- _Exercise data_:
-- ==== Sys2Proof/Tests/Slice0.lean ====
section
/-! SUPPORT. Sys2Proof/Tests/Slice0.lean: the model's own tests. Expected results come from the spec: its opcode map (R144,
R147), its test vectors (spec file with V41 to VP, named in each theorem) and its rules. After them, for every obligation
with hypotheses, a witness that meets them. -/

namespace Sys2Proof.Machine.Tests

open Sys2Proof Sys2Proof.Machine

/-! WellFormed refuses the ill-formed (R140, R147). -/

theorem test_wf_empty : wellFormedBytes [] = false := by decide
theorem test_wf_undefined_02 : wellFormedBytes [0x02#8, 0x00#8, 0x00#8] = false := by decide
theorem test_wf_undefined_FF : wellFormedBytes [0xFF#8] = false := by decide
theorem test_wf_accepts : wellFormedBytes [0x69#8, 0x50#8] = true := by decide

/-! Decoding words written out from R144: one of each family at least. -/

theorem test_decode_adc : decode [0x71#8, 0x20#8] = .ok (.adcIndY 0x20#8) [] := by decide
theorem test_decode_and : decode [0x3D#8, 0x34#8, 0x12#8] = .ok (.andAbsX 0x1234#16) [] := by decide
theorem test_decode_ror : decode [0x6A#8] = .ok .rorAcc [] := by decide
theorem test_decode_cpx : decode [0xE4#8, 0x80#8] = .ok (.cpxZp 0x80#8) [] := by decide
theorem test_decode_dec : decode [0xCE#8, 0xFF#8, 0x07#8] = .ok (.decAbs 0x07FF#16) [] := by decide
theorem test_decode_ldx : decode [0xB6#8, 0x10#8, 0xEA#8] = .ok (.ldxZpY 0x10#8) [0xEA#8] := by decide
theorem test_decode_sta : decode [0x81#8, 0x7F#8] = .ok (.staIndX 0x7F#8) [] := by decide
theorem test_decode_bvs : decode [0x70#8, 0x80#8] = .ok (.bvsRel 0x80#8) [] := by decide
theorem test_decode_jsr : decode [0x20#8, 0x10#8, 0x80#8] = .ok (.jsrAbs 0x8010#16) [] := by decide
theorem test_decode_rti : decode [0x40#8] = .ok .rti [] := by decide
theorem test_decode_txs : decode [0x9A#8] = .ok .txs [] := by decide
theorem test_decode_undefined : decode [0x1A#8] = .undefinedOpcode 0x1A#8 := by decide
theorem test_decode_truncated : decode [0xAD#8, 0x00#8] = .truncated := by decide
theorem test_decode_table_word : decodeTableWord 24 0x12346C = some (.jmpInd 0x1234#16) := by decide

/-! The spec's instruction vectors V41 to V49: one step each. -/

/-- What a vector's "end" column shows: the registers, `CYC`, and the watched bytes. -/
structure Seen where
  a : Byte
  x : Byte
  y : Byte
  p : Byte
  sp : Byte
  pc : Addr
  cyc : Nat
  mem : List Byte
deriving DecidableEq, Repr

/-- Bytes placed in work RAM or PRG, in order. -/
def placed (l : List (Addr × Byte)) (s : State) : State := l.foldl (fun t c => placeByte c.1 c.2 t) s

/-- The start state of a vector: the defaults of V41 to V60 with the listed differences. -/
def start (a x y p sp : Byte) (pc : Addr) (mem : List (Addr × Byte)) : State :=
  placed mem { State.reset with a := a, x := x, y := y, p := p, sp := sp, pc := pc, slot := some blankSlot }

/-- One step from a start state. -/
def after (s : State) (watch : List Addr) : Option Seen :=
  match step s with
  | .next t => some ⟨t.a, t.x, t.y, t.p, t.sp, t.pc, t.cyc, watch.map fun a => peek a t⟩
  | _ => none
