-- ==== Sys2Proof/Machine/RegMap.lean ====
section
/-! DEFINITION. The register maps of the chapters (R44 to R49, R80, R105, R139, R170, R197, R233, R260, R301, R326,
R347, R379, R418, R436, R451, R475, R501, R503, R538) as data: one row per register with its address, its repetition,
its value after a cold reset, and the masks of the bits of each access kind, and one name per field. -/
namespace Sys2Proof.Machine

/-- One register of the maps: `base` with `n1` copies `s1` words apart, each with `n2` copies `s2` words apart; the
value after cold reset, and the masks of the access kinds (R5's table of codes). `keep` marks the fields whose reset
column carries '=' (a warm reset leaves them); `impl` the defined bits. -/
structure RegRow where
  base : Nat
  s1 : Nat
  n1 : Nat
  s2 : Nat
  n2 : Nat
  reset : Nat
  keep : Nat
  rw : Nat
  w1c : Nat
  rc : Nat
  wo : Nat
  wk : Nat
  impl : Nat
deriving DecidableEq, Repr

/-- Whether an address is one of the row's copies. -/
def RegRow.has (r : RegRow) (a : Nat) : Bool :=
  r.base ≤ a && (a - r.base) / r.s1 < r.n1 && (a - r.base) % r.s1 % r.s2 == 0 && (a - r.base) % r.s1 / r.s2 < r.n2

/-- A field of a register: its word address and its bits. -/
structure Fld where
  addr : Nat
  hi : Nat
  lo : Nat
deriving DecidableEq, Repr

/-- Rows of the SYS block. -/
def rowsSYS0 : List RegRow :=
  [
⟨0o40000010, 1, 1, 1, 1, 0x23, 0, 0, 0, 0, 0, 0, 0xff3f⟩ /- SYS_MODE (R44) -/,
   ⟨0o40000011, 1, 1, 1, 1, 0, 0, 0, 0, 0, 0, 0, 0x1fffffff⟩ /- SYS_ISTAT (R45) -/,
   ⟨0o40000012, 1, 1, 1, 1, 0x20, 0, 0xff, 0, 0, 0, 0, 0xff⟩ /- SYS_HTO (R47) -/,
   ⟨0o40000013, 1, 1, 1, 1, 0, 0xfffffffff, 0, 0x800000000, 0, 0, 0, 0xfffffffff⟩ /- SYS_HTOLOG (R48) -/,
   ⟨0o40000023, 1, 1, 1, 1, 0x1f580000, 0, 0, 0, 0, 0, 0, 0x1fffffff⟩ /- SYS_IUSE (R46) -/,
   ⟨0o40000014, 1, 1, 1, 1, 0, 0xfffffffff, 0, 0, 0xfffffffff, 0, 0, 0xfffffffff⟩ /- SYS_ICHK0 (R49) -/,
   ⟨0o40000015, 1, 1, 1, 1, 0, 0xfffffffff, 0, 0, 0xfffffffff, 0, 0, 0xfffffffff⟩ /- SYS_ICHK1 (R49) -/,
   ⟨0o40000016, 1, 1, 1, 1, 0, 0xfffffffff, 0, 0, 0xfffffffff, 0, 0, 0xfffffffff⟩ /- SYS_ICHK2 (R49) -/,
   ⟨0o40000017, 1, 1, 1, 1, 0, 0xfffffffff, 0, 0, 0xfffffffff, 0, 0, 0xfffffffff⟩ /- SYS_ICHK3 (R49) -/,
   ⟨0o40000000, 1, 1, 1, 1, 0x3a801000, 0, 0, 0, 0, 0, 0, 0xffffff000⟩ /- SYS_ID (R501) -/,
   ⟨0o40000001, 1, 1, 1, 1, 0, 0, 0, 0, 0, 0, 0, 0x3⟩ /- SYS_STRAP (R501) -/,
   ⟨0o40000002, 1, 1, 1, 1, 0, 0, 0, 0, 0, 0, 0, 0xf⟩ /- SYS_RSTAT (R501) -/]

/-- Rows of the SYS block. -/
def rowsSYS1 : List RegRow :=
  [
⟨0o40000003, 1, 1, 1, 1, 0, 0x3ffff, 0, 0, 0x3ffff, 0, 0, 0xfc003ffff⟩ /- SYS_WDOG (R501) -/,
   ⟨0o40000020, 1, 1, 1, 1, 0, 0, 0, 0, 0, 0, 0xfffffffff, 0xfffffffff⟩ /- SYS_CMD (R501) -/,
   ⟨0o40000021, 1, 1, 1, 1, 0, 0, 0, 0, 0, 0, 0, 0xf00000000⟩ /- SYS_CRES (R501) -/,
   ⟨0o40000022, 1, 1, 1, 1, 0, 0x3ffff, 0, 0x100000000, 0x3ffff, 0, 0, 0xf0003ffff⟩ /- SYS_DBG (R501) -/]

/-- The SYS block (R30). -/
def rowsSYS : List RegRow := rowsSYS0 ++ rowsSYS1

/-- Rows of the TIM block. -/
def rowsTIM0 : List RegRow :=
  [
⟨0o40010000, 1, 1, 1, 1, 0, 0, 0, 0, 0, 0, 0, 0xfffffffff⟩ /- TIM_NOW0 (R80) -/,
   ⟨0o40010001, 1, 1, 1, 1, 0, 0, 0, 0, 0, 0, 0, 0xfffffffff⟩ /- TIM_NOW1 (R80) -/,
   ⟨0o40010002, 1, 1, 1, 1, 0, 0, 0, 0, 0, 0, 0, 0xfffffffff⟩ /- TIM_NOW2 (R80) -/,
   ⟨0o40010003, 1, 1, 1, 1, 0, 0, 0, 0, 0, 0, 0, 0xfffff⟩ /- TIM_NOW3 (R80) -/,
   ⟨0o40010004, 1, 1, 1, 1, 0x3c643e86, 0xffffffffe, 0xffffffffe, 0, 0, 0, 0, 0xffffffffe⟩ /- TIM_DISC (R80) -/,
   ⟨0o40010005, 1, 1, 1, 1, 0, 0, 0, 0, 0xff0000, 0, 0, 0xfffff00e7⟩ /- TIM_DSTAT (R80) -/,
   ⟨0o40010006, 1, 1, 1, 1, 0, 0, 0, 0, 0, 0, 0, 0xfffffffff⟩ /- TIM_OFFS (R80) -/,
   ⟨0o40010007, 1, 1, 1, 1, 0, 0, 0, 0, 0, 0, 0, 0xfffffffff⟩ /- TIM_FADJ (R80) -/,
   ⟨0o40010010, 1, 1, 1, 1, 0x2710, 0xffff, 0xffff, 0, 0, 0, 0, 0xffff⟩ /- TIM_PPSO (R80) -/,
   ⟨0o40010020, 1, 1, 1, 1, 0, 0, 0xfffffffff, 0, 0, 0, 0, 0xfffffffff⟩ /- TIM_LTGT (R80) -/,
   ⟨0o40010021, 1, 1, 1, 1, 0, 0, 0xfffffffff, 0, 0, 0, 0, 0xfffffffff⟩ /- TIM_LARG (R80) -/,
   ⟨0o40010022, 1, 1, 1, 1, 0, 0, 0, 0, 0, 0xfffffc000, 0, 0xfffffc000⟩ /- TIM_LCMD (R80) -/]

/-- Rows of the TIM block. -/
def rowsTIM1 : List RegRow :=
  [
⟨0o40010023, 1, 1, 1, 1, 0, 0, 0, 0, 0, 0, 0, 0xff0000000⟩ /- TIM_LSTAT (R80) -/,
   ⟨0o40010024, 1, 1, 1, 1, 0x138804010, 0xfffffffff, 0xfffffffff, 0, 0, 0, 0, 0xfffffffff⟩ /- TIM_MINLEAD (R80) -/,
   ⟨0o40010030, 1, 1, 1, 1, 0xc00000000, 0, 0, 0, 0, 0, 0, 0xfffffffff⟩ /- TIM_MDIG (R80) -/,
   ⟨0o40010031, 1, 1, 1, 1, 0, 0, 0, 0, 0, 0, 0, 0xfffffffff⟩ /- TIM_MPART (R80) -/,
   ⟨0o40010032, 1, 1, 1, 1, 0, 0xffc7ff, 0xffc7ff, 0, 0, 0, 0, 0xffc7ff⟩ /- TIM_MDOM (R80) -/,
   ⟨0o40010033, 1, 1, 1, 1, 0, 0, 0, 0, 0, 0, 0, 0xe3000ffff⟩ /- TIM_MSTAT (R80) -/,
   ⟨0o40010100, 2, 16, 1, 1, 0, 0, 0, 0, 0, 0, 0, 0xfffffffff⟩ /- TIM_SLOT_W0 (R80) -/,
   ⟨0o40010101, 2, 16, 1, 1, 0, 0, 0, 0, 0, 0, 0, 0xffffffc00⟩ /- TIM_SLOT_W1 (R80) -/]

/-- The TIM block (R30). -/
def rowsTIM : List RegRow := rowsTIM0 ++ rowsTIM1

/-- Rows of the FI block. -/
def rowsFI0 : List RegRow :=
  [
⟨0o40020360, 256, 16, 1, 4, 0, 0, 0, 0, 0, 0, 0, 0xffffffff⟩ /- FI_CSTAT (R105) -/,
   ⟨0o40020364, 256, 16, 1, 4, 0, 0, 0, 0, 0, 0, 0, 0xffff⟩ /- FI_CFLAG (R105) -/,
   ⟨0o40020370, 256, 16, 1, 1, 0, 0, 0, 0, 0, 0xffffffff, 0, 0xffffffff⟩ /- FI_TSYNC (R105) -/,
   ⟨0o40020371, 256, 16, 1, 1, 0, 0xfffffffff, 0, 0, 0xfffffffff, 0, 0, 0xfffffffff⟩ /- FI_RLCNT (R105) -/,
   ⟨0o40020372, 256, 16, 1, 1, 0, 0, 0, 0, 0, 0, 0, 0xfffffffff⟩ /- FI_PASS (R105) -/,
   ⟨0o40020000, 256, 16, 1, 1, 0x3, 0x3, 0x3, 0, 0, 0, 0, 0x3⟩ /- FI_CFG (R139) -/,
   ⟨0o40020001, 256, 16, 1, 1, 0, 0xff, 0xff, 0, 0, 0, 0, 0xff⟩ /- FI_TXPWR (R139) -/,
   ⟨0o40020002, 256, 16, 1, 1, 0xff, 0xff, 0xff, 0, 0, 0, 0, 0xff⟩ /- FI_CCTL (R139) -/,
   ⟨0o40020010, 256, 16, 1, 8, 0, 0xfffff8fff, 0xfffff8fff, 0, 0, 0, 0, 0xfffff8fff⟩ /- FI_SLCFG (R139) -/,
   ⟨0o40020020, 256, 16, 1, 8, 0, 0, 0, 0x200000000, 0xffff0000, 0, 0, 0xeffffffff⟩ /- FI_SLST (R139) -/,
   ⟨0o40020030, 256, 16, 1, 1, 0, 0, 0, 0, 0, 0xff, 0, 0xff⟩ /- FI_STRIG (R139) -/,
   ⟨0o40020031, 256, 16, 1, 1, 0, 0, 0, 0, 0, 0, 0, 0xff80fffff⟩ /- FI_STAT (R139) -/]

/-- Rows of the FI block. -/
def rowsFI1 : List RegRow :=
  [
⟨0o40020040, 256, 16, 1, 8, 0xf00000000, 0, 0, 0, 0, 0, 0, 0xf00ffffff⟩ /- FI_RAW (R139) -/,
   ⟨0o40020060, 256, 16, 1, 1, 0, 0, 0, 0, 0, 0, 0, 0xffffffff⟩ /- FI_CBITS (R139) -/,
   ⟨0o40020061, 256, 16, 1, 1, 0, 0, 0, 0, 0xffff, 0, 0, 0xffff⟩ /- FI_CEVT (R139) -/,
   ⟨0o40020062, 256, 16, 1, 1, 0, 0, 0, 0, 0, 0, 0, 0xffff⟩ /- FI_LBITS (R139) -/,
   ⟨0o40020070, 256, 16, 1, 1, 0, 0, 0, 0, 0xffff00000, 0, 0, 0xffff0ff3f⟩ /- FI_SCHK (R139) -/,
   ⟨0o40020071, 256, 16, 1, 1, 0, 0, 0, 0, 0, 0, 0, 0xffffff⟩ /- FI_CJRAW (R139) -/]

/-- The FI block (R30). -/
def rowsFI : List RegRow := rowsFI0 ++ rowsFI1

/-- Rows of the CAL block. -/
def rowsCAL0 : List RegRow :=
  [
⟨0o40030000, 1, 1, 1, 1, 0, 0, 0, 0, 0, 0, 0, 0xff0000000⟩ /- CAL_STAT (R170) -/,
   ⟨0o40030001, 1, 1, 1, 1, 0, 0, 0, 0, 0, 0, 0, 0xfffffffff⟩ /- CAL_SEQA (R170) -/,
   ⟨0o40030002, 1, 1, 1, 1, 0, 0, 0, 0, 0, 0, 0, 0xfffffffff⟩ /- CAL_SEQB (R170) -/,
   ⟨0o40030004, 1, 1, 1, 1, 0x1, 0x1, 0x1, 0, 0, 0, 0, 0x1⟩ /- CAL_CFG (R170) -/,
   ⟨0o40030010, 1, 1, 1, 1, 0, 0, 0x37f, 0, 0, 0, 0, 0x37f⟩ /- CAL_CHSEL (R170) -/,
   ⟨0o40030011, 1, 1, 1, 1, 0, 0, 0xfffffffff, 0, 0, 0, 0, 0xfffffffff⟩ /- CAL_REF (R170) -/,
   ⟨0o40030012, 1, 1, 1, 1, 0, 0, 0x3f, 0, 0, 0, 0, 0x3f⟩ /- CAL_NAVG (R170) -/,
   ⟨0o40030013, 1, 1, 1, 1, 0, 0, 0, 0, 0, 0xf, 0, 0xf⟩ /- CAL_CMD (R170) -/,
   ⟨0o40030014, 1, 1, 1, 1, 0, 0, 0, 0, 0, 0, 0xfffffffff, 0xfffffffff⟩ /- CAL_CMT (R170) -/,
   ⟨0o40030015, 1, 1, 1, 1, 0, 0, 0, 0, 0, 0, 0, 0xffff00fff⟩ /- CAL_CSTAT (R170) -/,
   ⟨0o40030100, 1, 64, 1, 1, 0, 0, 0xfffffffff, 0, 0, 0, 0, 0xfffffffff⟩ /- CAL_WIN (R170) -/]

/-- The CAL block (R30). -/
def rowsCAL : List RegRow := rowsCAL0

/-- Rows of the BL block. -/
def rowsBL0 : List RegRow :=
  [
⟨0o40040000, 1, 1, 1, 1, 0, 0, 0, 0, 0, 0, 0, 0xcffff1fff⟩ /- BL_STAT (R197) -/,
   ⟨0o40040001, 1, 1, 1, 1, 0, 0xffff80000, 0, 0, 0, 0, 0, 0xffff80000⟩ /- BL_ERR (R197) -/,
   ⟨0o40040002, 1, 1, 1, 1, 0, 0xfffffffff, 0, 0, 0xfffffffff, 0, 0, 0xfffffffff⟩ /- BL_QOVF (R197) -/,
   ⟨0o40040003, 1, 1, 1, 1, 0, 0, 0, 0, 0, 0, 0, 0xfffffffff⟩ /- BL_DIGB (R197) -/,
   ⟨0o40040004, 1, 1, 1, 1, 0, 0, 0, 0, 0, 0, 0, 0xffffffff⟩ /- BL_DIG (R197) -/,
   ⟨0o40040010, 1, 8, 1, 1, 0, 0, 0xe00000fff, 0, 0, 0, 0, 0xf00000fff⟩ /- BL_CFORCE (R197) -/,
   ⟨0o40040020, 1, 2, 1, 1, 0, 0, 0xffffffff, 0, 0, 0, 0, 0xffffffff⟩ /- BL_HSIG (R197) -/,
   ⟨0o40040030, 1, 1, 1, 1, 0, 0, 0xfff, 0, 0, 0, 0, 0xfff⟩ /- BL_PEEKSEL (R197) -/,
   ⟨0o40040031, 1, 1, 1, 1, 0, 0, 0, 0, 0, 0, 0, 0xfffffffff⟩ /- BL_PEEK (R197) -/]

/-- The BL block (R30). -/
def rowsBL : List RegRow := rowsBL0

- _What the task requires_:
Check the data line by line and report how many lines contain "placed" as a word or string, giving nothing besides the number.

- _Output for this exercise_:
3